/-- One port: its window, its slot, its latched events (R167, R170, R174, R175, R177). -/
structure Port where
  slot       : SlotState
  lastCode   : Byte
  sequence   : BitVec 8
  params     : Vector Byte 64
  reply      : Vector Byte 64
  running    : Option RunningRequest
  events     : BitVec 16
  unverified : Bool
  mask       : BitVec 32
  /-- Where a read addressed without an offset byte continues (R169, R188). -/
  readOffset : Nat
  /-- A transaction that a hold has interrupted is still under way: CS has not fallen anew, no start condition has come (R188). -/
  lost       : Bool
  deriving DecidableEq, Repr

/-! ### Plans (R1 to R22, R47) -/

/-- The measures a curve judges (R4). -/
inductive Measure where
  | spl | rel | thd | rnb
  deriving DecidableEq, Repr

/-- The conditions of a curve (R4, R99). -/
inductive Condition where
  | failAbove | failAtOrAbove | failBelow | failAtOrBelow
  deriving DecidableEq, Repr

/-- A breakpoint of a limit curve (R4). -/
structure Breakpoint where
  freq  : Nat
  limit : Int
  deriving DecidableEq, Repr

/-- A limit curve (R4). -/
structure Curve where
  measure     : Measure
  condition   : Condition
  reason      : Nat
  breakpoints : List Breakpoint
  deriving DecidableEq, Repr

/-- A sweep segment (R3). -/
structure Segment where
  start     : Nat
  stop      : Nat
  perOctave : Nat
  drive     : Int
  settle    : Nat
  window    : Nat
  harmonics : Nat
  guard     : Bool
  deriving DecidableEq, Repr

/-- The SWEEP section (R3). -/
structure Sweep where
  segments    : List Segment
  stopOnFail  : Bool
  reference   : Option Nat
  minResponse : Int
  deriving DecidableEq, Repr

/-- A bin and its priority (R5). -/
structure BinEntry where
  bin      : Nat
  priority : Nat
  deriving DecidableEq, Repr

/-- The BINS section: the entries of codes 1 to 14, in code order, and the RETEST bin (R5). -/
structure Bins where
  entries   : List BinEntry
  retestBin : Nat
  deriving DecidableEq, Repr

/-- The GUARD section (R6). -/
structure Guard where
  threshold : Int
  retries   : Nat
  holdoffMs : Nat
  overload  : Nat
  deriving DecidableEq, Repr

/-- The POLICY section (R6). -/
structure Policy where
  maxAttempts  : Nat
  windowLength : Nat
  failLimit    : Nat
  alarm        : Nat
  deriving DecidableEq, Repr

/-- The roles of marking devices (R7). -/
inductive Role where
  | label | reject
  deriving DecidableEq, Repr

/-- One entry of the plan's device table (R7). -/
structure DevicePlan where
  address : Nat
  role    : Role
  deriving DecidableEq, Repr

/-- The MARKER section (R7). -/
structure MarkerPlan where
  devices     : List DevicePlan
  preferences : List Nat
  timeout     : Nat
  deriving DecidableEq, Repr

/-- The input functions of event lines (R8, R41). -/
inductive InputFunction where
  | present (n : NestId) | clamp (n : NestId) | start (n : NestId) | doorClosed | stop
  deriving DecidableEq, Repr

/-- The output functions of event lines (R8, R45). -/
inductive OutputFunction where
  | busy (n : NestId) | pass (n : NestId) | fail (n : NestId) | unverified | yieldLow
  deriving DecidableEq, Repr

/-- What the line map gives a line (R8, R41). -/
inductive LineFunction where
  | unused
  | input (f : InputFunction)
  | output (f : OutputFunction)
  deriving DecidableEq, Repr

/-- The contents of a checked plan (R1 to R8). -/
structure PlanContent where
  id     : BitVec 32
  sweep  : Sweep
  limits : List Curve
  bins   : Bins
  guard  : Guard
  policy : Policy
  marker : Option MarkerPlan
  lines  : Option (List LineFunction)
  deriving DecidableEq, Repr

/-- An entry of the point list (R47). -/
structure PointEntry where
  index     : Nat
  freq      : Nat
  segment   : Nat
  inc       : Phase
  amp       : Nat
  settle    : Nat
  cEff      : Nat
  harmonics : Nat
  guard     : Bool
  deriving DecidableEq, Repr

/-- A plan that passed PLAN CLOSE, with its point list; its image stands in the staging area (R16). -/
structure StagedPlan where
  content : PlanContent
  points  : List PointEntry
  deriving DecidableEq, Repr

/-- The active plan store (R9, R20). -/
structure ActivePlan where
  image   : List Byte
  content : PlanContent
  points  : List PointEntry
  deriving DecidableEq, Repr

/-- The states of the Plan Loader (R9). -/
inductive LoaderState where
  | idle | receiving | checking | staged | pending
  deriving DecidableEq, Repr

/-- The Plan Loader (R9). -/
structure Loader where
  state        : LoaderState
  staging      : List Byte
  writePtr     : Nat
  declared     : Nat
  /-- The burst timeout given at PLAN OPEN, in units of 100 ms (R10). -/
  timeout      : Nat
  overrun      : Bool
  burstRunning : Bool
  staged       : Option StagedPlan
  active       : Option ActivePlan
  deriving DecidableEq, Repr

/-! ### Event lines (R41 to R45) -/

/-- One event line: its function, the pin level applied from outside, its debounced level (absent: undetermined) and
whether its debounce timer runs (R42). -/
structure Line where
  function  : LineFunction
  pin       : Bool
  debounced : Option Bool
  timer     : Bool
  deriving DecidableEq, Repr

/-- The eight lines and the virtual levels of the six level functions (R43). -/
structure Lines where
  line     : Vector Line 8
  presentA : Bool
  presentB : Bool
  clampA   : Bool
  clampB   : Bool
  door     : Bool
  stop     : Bool
  deriving DecidableEq, Repr

/-! ### Nest records (R23, R93, R100) -/

/-- The states of a nest (R23). -/
inductive NestState where
  | empty | loaded | waiting | measuring | analysing | labelWait | done
  deriving DecidableEq, Repr

/-- The kind of unit in a nest (R23). -/
inductive UnitKind where
  | production | reference
  deriving DecidableEq, Repr

/-- The statuses of a point record (R93). -/
inductive PointStatus where
  | valid | noisy | overload | noSignal | skipped
  deriving DecidableEq, Repr

/-- A point record (R93). -/
structure PointRecord where
  index    : Nat
  freq     : Nat
  status   : PointStatus
  attempts : Nat
  spl      : Option Int
  thd      : Option Int
  rnb      : Option Int
  rel      : Option Int
  deriving DecidableEq, Repr

/-- The reference state of a test (R100). -/
inductive RefState where
  | none | awaited | valid | notValid
  deriving DecidableEq, Repr

/-- The verdicts (R107). -/
inductive Verdict where
  | pass | fail | retest
  deriving DecidableEq, Repr

/-- A worst-margin record (R106). -/
structure Worst where
  margin    : Int
  point     : Nat
  saturated : Bool
  deriving DecidableEq, Repr

/-- A refused START: its status and subcode (R23, R27). -/
structure StartRefusal where
  status  : Status
  subcode : Nat
  deriving DecidableEq, Repr

/-- A nest record (R23, R100). -/
structure Nest where
  state         : NestState
  kind          : Option UnitKind
  serial        : Option Nat
  attempt       : Option Nat
  tag           : BitVec 16
  slots         : List (Option PointRecord)
  /-- For each curve, the point indices it has judged (R100). -/
  judged        : List (List Nat)
  refState      : RefState
  /-- Reason codes detected, without repeats (R100). -/
  detected      : List Nat
  failList      : List Nat
  overflow      : Nat
  causeNoisy    : Bool
  causeOverload : Bool
  verdict       : Option Verdict
  bin           : Option Nat
  worst         : List (Option Worst)
  ticket        : Option (BitVec 16)
  lastRefusal   : Option StartRefusal
  deriving DecidableEq, Repr

/-! ### The measurement chain (R36 to R40, R49) -/

/-- Who may claim the chain (R36). -/
inductive Claimant where
  | nest (n : NestId)
  | check
  deriving DecidableEq, Repr

/-- The chain queue, the holder, and the progress of a CHAIN CHECK (R36, R39). -/
structure Chain where
  queue    : List Claimant
  holder   : Option Claimant
  checkTag : BitVec 16
  /-- Lfs of the check's first and second point, once taken. -/
  checkA   : Option Int
  checkB   : Option Int
  /-- The check's fade-out has ended. -/
  checkFaded : Bool
  deriving DecidableEq, Repr

/-- The modes of the Tone Generator (R49). -/
inductive GenMode where
  | silent | settle | window | holdoff | runOut | fadeOut
  deriving DecidableEq, Repr

/-- The Tone Generator (R48, R49). -/
structure Generator where
  mode         : GenMode
  acc          : Phase
  inc          : Phase
  amp          : Nat
  ramp         : Nat
  cursor       : Nat
  samples      : Nat
  wraps        : Nat
  stopMark     : Bool
  claimant     : Option Claimant
  tag          : BitVec 16
  /-- The value in the accumulator was left by a wrap (R48). -/
  postWrap     : Bool
  /-- Samples of the window under way that have been played (R54). -/
  windowPlayed : Nat
  /-- The output sample last passed to the stimulus DAC (R48). -/
  dac          : Int
  deriving DecidableEq, Repr

/-! ### Capture and analysis (R61, R67, R73, R77) -/

/-- The two capture halves (R61). -/
inductive HalfId where
  | zero | one
  deriving DecidableEq, Repr

/-- The states of a capture half (R61). -/
inductive HalfState where
  | free | filling | queued | inAnalysis
  deriving DecidableEq, Repr

/-- A capture half (R61). `input` is the measurement input recorded. -/
structure Half where
  state     : HalfState
  claimant  : Claimant
  tag       : BitVec 16
  input     : NestId
  point     : Nat
  freq      : Nat
  inc       : Phase
  cEff      : Nat
  harmonics : Nat
  guard     : Bool
  p0        : Phase
  length    : Nat
  attempt   : Nat
  micOffset : Option Int
  samples   : List (Int × Phase)
  peak      : Nat
  ambient   : Nat
  deriving DecidableEq, Repr

/-- A calibration record (R73). -/
structure Calibration where
  micA    : Int
  micB    : Int
  ambient : Int
  deriving DecidableEq, Repr

/-- The Capture Unit (R61, R67, R73). -/
structure Capture where
  half0   : Half
  half1   : Half
  attempt : Nat
  /-- Sample periods left of the holdoff; absent: stopped (R68). -/
  holdoff : Option Nat
  active  : Option Calibration
  pending : Option Calibration
  deriving DecidableEq, Repr

/-- The Analysis Engine (R77): BUSY exactly while it has a half under analysis. -/
structure Engine where
  under    : Option HalfId
  /-- The analysis input queue (R70, R77). -/
  queue    : List HalfId
  inPhase  : List Int
  quad     : List Int
  residual : Rat
  deriving DecidableEq, Repr

/-! ### Unit Table (R115, R120, R128) -/

/-- An entry of the retest list (R120). -/
structure RetestEntry where
  serial   : Nat
  attempts : Nat
  verdict  : Verdict
  bin      : Nat
  deriving DecidableEq, Repr

/-- The last reference outcome, when present (R128). -/
inductive RefOutcome where
  | granted | notQualified | failed
  deriving DecidableEq, Repr

/-- The Unit Table (R115). A qualification that is not QUALIFIED is WITHDRAWN. -/
structure UnitTable where
  serialCounter : Nat
  retest        : List RetestEntry
  listSequence  : BitVec 16
  heldA         : Option RetestEntry
  heldB         : Option RetestEntry
  remaining     : Nat
  qualifiedA    : Bool
  qualifiedB    : Bool
  lastReference : Option RefOutcome
  failCount     : Nat
  deriving DecidableEq, Repr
· · ·
** EXERCISE INSTRUCTIONS **
Take from the material every line that holds "unverified".

** RESPONSE AREA **
  unverified : Bool
  | busy (n : NestId) | pass (n : NestId) | fail (n : NestId) | unverified | yieldLow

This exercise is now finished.